Linfedema: parte un “percorso di educazione terapeutica” per i pazienti oncologici

Il progetto

Linfedema: parte un “percorso di educazione terapeutica” per i pazienti oncologici

di redazione

Cinquecento pazienti, suddivisi in gruppi omogenei per caratteristiche cliniche, saranno seguiti per cinque anni con l’obiettivo di realizzare un “percorso di educazione terapeutica” per i malati oncologici a rischio o colpiti da linfedema degli arti: è quanto prevede il nuovo progetto di ricerca promosso dalla Fondazione per la medicina personalizzata-(Fmp), presentato venerdì 10 maggio a Roma.

Un team multidisciplinare di medici, chirurghi, fisioterapisti, psiconcologi, radiologi, nutrizionisti, genetisti e bioinformatici guiderà i pazienti e i caregiver lungo un percorso finalizzato alla prevenzione primaria del linfedema e allo sviluppo di una maggiore autonomia nella gestione della condizione clinica.

«Intendiamo migliorare la qualità della vita e al tempo stesso ridurre il peso della malattia sui sistemi sanitari» spiega Paolo Marchetti, presidente della Fmp e direttore scientifico dell’Istituto dermopatico dell’Immacolata-(Idi) di Roma. 

Nel nostro Paese si stimano ogni anno più di 40 mila nuove diagnosi di linfedema tra forme primarie e secondarie. È una patologia cronica ad andamento spontaneamente evolutivo e si caratterizza per un ristagno di fluidi nel tessuto sottocutaneo. Colpisce soprattutto gli arti superiori e inferiori. In Italia interessa una donna su cinque operata per carcinoma mammario, il 65% di quelle colpite da tumore ginecologico e il 40% degli uomini con neoplasia prostatica.

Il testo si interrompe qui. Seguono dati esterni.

-- ==== Sys2Proof/Laws/State.lean ====
section
/-! SUPPORT. Laws/State.lean: for each named update of State, one lemma per field, true by rfl: what the update leaves in that field.
A proof about an update cites these and does not unfold it. -/

namespace Sys2Proof.Laws

open Sys2Proof.Machine

/-! ### completed -/

@[simp] theorem completed_key0 (s : State) : (completed s).key0 = s.key0 := rfl

@[simp] theorem completed_key1 (s : State) : (completed s).key1 = s.key1 := rfl

@[simp] theorem completed_key2 (s : State) : (completed s).key2 = s.key2 := rfl

@[simp] theorem completed_key3 (s : State) : (completed s).key3 = s.key3 := rfl

@[simp] theorem completed_din0 (s : State) : (completed s).din0 = s.din0 := rfl

@[simp] theorem completed_din1 (s : State) : (completed s).din1 = s.din1 := rfl

@[simp] theorem completed_dout0 (s : State) : (completed s).dout0 = s.dout0 := rfl

@[simp] theorem completed_dout1 (s : State) : (completed s).dout1 = s.dout1 := rfl

@[simp] theorem completed_gfA (s : State) : (completed s).gfA = s.gfA := rfl

@[simp] theorem completed_gfB (s : State) : (completed s).gfB = s.gfB := rfl

@[simp] theorem completed_gfR (s : State) : (completed s).gfR = s.gfR := rfl

@[simp] theorem completed_fieldDeg (s : State) : (completed s).fieldDeg = s.fieldDeg := rfl

@[simp] theorem completed_fieldPoly (s : State) : (completed s).fieldPoly = s.fieldPoly := rfl

@[simp] theorem completed_macIv (s : State) : (completed s).macIv = s.macIv := rfl

@[simp] theorem completed_macDin (s : State) : (completed s).macDin = s.macDin := rfl

@[simp] theorem completed_macTag (s : State) : (completed s).macTag = s.macTag := rfl

@[simp] theorem completed_macHash (s : State) : (completed s).macHash = s.macHash := rfl

@[simp] theorem completed_err (s : State) : (completed s).err = false := rfl

@[simp] theorem completed_ovr (s : State) : (completed s).ovr = s.ovr := rfl

@[simp] theorem completed_fieldValid (s : State) : (completed s).fieldValid = s.fieldValid := rfl

@[simp] theorem completed_macOpen (s : State) : (completed s).macOpen = s.macOpen := rfl

@[simp] theorem completed_errCode (s : State) : (completed s).errCode = .ok := rfl

@[simp] theorem completed_seq (s : State) : (completed s).seq = .idle := rfl

@[simp] theorem completed_cur (s : State) : (completed s).cur = s.cur := rfl

@[simp] theorem completed_ksC (s : State) : (completed s).ksC = s.ksC := rfl

@[simp] theorem completed_ksCR (s : State) : (completed s).ksCR = s.ksCR := rfl

@[simp] theorem completed_ksCVar (s : State) : (completed s).ksCVar = s.ksCVar := rfl

@[simp] theorem completed_ksMac (s : State) : (completed s).ksMac = s.ksMac := rfl

@[simp] theorem completed_ksMacR (s : State) : (completed s).ksMacR = s.ksMacR := rfl

@[simp] theorem completed_macH (s : State) : (completed s).macH = s.macH := rfl

@[simp] theorem completed_macGctr (s : State) : (completed s).macGctr = s.macGctr := rfl

@[simp] theorem completed_work (s : State) : (completed s).work = s.work := rfl

@[simp] theorem completed_rst (s : State) : (completed s).rst = s.rst := rfl

@[simp] theorem completed_env (s : State) : (completed s).env = s.env := rfl

@[simp] theorem completed_busResp (s : State) : (completed s).busResp = s.busResp := rfl

@[simp] theorem completed_lostWrites (s : State) : (completed s).lostWrites = s.lostWrites := rfl

/-! ### failed -/

@[simp] theorem failed_key0 (e : ErrCode) (s : State) : (failed e s).key0 = s.key0 := rfl

@[simp] theorem failed_key1 (e : ErrCode) (s : State) : (failed e s).key1 = s.key1 := rfl

@[simp] theorem failed_key2 (e : ErrCode) (s : State) : (failed e s).key2 = s.key2 := rfl

@[simp] theorem failed_key3 (e : ErrCode) (s : State) : (failed e s).key3 = s.key3 := rfl

@[simp] theorem failed_din0 (e : ErrCode) (s : State) : (failed e s).din0 = s.din0 := rfl

@[simp] theorem failed_din1 (e : ErrCode) (s : State) : (failed e s).din1 = s.din1 := rfl

@[simp] theorem failed_dout0 (e : ErrCode) (s : State) : (failed e s).dout0 = s.dout0 := rfl

@[simp] theorem failed_dout1 (e : ErrCode) (s : State) : (failed e s).dout1 = s.dout1 := rfl
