/-- Settles O44: the second command finds the schedule and the variant of the first, whose block the inverse rounds undo. -/
theorem decryptUndoesEncrypt : Obligations.DecryptUndoesEncrypt := by
  refine ⟨fun ks x => ⟨dec64_enc64 ks x, enc64_dec64 ks x⟩, fun cfg ks x => ⟨decMini_encMini cfg ks x, encMini_decMini cfg ks x⟩,
    fun s t u hloaded => ⟨fun ht hu => ?_, fun ht hu => ?_⟩⟩
  · obtain ⟨hcount, hvar, hkeys⟩ := schedule_of_block (.inl rfl) ht
    calc doutOf u
        = decBlock Config.machine t.ksCVar (validSchedule t) (doutOf t) := (doutOf_decrypt hu).trans (if_neg (hcount ▸ hloaded))
      _ = decBlock Config.machine s.ksCVar (validSchedule s) (encBlock Config.machine s.ksCVar (validSchedule s) s.cur.din) := by
            rw [hvar, hkeys, doutOf_encrypt ht, if_neg hloaded]
      _ = _ := decBlock_encBlock _ _ _ _
  · obtain ⟨hcount, hvar, hkeys⟩ := schedule_of_block (.inr rfl) ht
    calc doutOf u
        = encBlock Config.machine t.ksCVar (validSchedule t) (doutOf t) := (doutOf_encrypt hu).trans (if_neg (hcount ▸ hloaded))
      _ = encBlock Config.machine s.ksCVar (validSchedule s) (decBlock Config.machine s.ksCVar (validSchedule s) s.cur.din) := by
            rw [hvar, hkeys, doutOf_decrypt ht, if_neg hloaded]
      _ = _ := encBlock_decBlock _ _ _ _

/-! ### The rounds along a sequence of states -/

/-- ENC is the last state of any sequence that follows the rounds, mixed with the last key (R183). -/
theorem keyedRounds_eq_of_sequence {w last : Nat} (layer : BitVec w → BitVec w) {ks : List (BitVec w)} (st : Nat → BitVec w)
    (hlen : ks.length = last + 1) (hround : ∀ i (hi : i < last), st (i + 1) = layer (st i ^^^ ks[i])) :
    keyedRounds layer ks (st 0) = st last ^^^ ks[last] := by
  induction last generalizing ks st with
  | zero =>
    obtain ⟨k, rfl⟩ := List.length_eq_one_iff.mp hlen
    rfl
  | succ last ih =>
    obtain ⟨k, rest, rfl⟩ := List.exists_cons_of_length_eq_add_one hlen
    have hrest : rest.length = last + 1 := by simpa using hlen
    rw [keyedRounds_cons layer k (by rintro rfl; simp at hrest), show layer (st 0 ^^^ k) = st 1 from (hround 0 (by omega)).symm]
    exact ih (fun i => st (i + 1)) hrest fun i hi => hround (i + 1) (by omega)

/-- DEC is the state a sequence reaches downwards from the last key, mixed with the first key (R185). -/
theorem keyedRounds_reverse_eq_of_sequence {w last : Nat} (layer : BitVec w → BitVec w) {ks : List (BitVec w)} (st : Nat → BitVec w)
    (hlen : ks.length = last + 1) (hround : ∀ i (hi : i < last), st i = layer (st (i + 1) ^^^ ks[i + 1])) :
    keyedRounds layer ks.reverse (st last) = st 0 ^^^ ks[0] := by
  have hdown := keyedRounds_eq_of_sequence layer (ks := ks.reverse) (fun i => st (last - i)) (by simpa using hlen) fun i hi => by
    have := hround (last - (i + 1)) (by omega)
    simpa [hlen, show last - (i + 1) + 1 = last - i by omega] using this
  simpa [hlen] using hdown

end Sys2Proof.CipherProofs
end

section
/-! SUPPORT. The key schedules and the key loads, the commands ENCRYPT and DECRYPT round by round, the operand bits they do not read, and the
worked vectors (41_cipher.md R176 to R183, R190 to R193). -/

namespace Sys2Proof.CipherProofs

open Sys2Proof Sys2Proof.Machine Sys2Proof.Laws Sys2Proof.StateProofs

/-! ### The updates of KREG -/

theorem getLsbD_substNibble {w lo i : Nat} (k : BitVec w) (hi : i < w) :
    (substNibble lo k).getLsbD i =
      if lo ≤ i ∧ i < lo + 4 then (sbox (k.extractLsb' lo 4)).getLsbD (i - lo) else k.getLsbD i := by
  have hmask (j : Nat) (hj : j < w) : (BitVec.ofNat w 0xF).getLsbD j = decide (j < 4) := by
    rw [BitVec.getLsbD_ofNat, decide_eq_true hj, Bool.true_and]
    exact Nat.testBit_two_pow_sub_one 4 j
  simp only [substNibble, BitVec.getLsbD_or, BitVec.getLsbD_and, BitVec.getLsbD_not, BitVec.getLsbD_shiftLeft,
    BitVec.getLsbD_setWidth, hi, decide_true, Bool.true_and]
  obtain hlt | hge := Nat.lt_or_ge i lo
  · simp [hlt, show ¬lo ≤ i by omega]
  · rw [hmask _ (by omega)]
    obtain hin | hout := Nat.lt_or_ge i (lo + 4)
    · simp [hge, hin, show ¬i < lo by omega, show i - lo < 4 by omega, show i - lo < w by omega]
    · simp [show ¬i < lo + 4 by omega, show ¬i - lo < 4 by omega, BitVec.getLsbD_of_ge _ (i - lo) (show 4 ≤ i - lo by omega)]

/-- S on the top nibble, written with a concatenation. -/
theorem substNibble_top {n : Nat} (k : BitVec (4 + n)) : substNibble n k = sbox (k.extractLsb' n 4) ++ k.extractLsb' 0 n := by
  apply BitVec.eq_of_getLsbD_eq
  intro i hi
  rw [getLsbD_substNibble k hi, BitVec.getLsbD_append, BitVec.getLsbD_extractLsb']
  obtain hlt | hge := Nat.lt_or_ge i n
  · simp [hlt]
  · simp [hge, show ¬i < n by omega, show i < n + 4 by omega]

/-- S on the two top nibbles: the second substitution reads a nibble the first one left. -/
theorem substNibble_top_two {n : Nat} (k : BitVec (4 + 4 + n)) :
    substNibble n (substNibble (n + 4) k) = sbox (k.extractLsb' (n + 4) 4) ++ sbox (k.extractLsb' n 4) ++ k.extractLsb' 0 n := by
  have hlow : (substNibble (n + 4) k).extractLsb' n 4 = k.extractLsb' n 4 := by
    apply BitVec.eq_of_getLsbD_eq
    intro i hi
    simp [getLsbD_substNibble k (show n + i < 4 + 4 + n by omega), hi]
  apply BitVec.eq_of_getLsbD_eq
  intro i hi
  rw [getLsbD_substNibble _ hi, getLsbD_substNibble k hi, hlow, BitVec.getLsbD_append, BitVec.getLsbD_append,
    BitVec.getLsbD_extractLsb']
  obtain hlt | hge := Nat.lt_or_ge i n
  · simp [hlt, show ¬n ≤ i by omega, show ¬n + 4 ≤ i by omega]
  · obtain hlow | htop := Nat.lt_or_ge i (n + 4)
    · simp [hge, hlow, show ¬i < n by omega, show i - n < 4 by omega]
    · simp [htop, show ¬i < n by omega, show ¬i < n + 4 by omega, show i < n + 4 + 4 by omega, show ¬i - n < 4 by omega,
        show i - (n + 4) = i - n - 4 by omega]

theorem nextKregP80_eq (i : Nat) (k : BitVec 80) : nextKregP80 i k = updateP80 i k :=
  congrArg (addSalt 15 i) (substNibble_top (n := 76) (k.rotateLeft 61)).symm

theorem nextKregP128_eq (i : Nat) (k : BitVec 128) : nextKregP128 i k = updateP128 i k :=
  congrArg (addSalt 62 i) (substNibble_top_two (n := 120) (k.rotateLeft 61)).symm

theorem nextKregMini_eq (cfg : Config) (i : Nat) (k : Half) : nextKregMini cfg i k = updateMini cfg i k := by
  unfold nextKregMini updateMini
  refine congrArg (addSalt cfg.saltShift.val i) ?_
  cases cfg.ksNibbles with
  | one =>
    have hlow : (k.rotateLeft 7).extractLsb' 0 12 = (k.rotateLeft 7).extractLsb' 8 4 ++ (k.rotateLeft 7).extractLsb' 0 8 :=
      (BitVec.extractLsb'_append_extractLsb'_eq_extractLsb' (show 8 = 0 + 8 from rfl)).symm
    rw [substTopMini, substNibble_top (n := 12), hlow]
    exact BitVec.append_assoc ..
  | two => exact (substNibble_top_two (n := 8) (k.rotateLeft 7)).symm

/-! ### The key loads -/

/-- The first entries of a file that takes a schedule are extracted from the KREGs of the recurrence (R177, R181). -/
theorem fileWrite_scheduleFrom {w v n count : Nat} {extract : BitVec w → BitVec v} {update : Nat → BitVec w → BitVec w}
    (file : Vector (BitVec v) n) {kreg : Nat → BitVec w} (hstep : ∀ i, 1 ≤ i → kreg (i + 1) = update i (kreg i)) (i : Fin n)
    (hi : i.val < count) : (fileWrite file (scheduleFrom extract update count 1 (kreg 1)))[i] = extract (kreg (i.val + 1)) := by
  rw [Fin.getElem_fin, fileWrite_getElem _ _ _ i.isLt, dif_pos (by simpa using hi), scheduleFrom_getElem extract update _ _ _ hstep,
    Nat.add_comm]

/-- The entries above the schedule keep their values (10_state.md R55). -/
theorem fileWrite_above {w n : Nat} (file : Vector (BitVec w) n) {ks : List (BitVec w)} (i : Fin n) (hi : ks.length ≤ i.val) :
    (fileWrite file ks)[i] = file[i] := by
  rw [Fin.getElem_fin, fileWrite_getElem _ _ _ i.isLt, dif_neg (by omega), Fin.getElem_fin]

theorem exec_keyLoadPresent_badLength {klen rounds : Nat} {s : State} (hten : klen ≠ 10) (hsixteen : klen ≠ 16) :
    exec (.keyLoadPresent klen rounds) s = .next (failed .invalidKeyLength s) :=
  if_pos ⟨hten, hsixteen⟩

theorem exec_keyLoadPresent_badRounds {klen rounds : Nat} {s : State} (hlen : klen = 10 ∨ klen = 16) (hr : 32 < rounds) :
    exec (.keyLoadPresent klen rounds) s = .next (failed .invalidRounds s) :=
  (if_neg (by omega)).trans (if_pos hr)

theorem exec_keyLoadPresent_good {klen rounds : Nat} {s : State} (hlen : klen = 10 ∨ klen = 16) (hr : rounds ≤ 32) :
    exec (.keyLoadPresent klen rounds) s = .next (completed (installSchedule (presentVariant klen)
      (scheduleC Config.machine (presentVariant klen) s.cur.key (roundCount rounds 32)) s)) :=
  (if_neg (by omega)).trans (if_neg (Nat.not_lt.mpr hr))

theorem exec_keyLoadMini_badRounds {rounds : Nat} {s : State} (hr : 32 < rounds) :
    exec (.keyLoadMini rounds) s = .next (failed .invalidRounds s) :=
  if_pos hr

Viene di solito diagnosticato in fase avanzata anche perché vi è la tendenza a sottovalutarlo.

Il linfedema, «non è un problema di salute secondario o un semplice danno estetico» avverte Federica De Galitiis, direttrice dell’Unità di Oncologia dell’Idi e «se viene trascurato può causare disabilità sia a livello fisico che psicologico».

«Vogliamo arrivare a un nuovo Percorso basato su un approccio proattivo alla cronicità» precisa Annarita Panebianco, direttrice sanitaria dell’Idi. «Risulta perciò essenziale la sinergia di azione tra il personale medico-sanitario, i pazienti, i caregiver e le associazioni dei malati – sottolinea - che insieme diventano parte integrante e attiva di un percorso assistenziale condiviso».

Le cure «vanno dalla fisioterapia alla chirurgia passando per l’uso di alcuni farmaci specifici» aggiunge  Roberto Bartoletti, fisioterapista dell’Ambulatorio di Prevenzione, diagnosi e cura del linfedema e del flebolinfedema dell’Idi, ai quali si aggiungono «piccoli accorgimenti che i pazienti possono mettere in atto nella quotidianità per migliorare la propria condizione. Il trattamento del linfedema – conclude - si avvale anche del rispetto di adeguati stili di vita, in particolare l’igiene alimentare e fisica».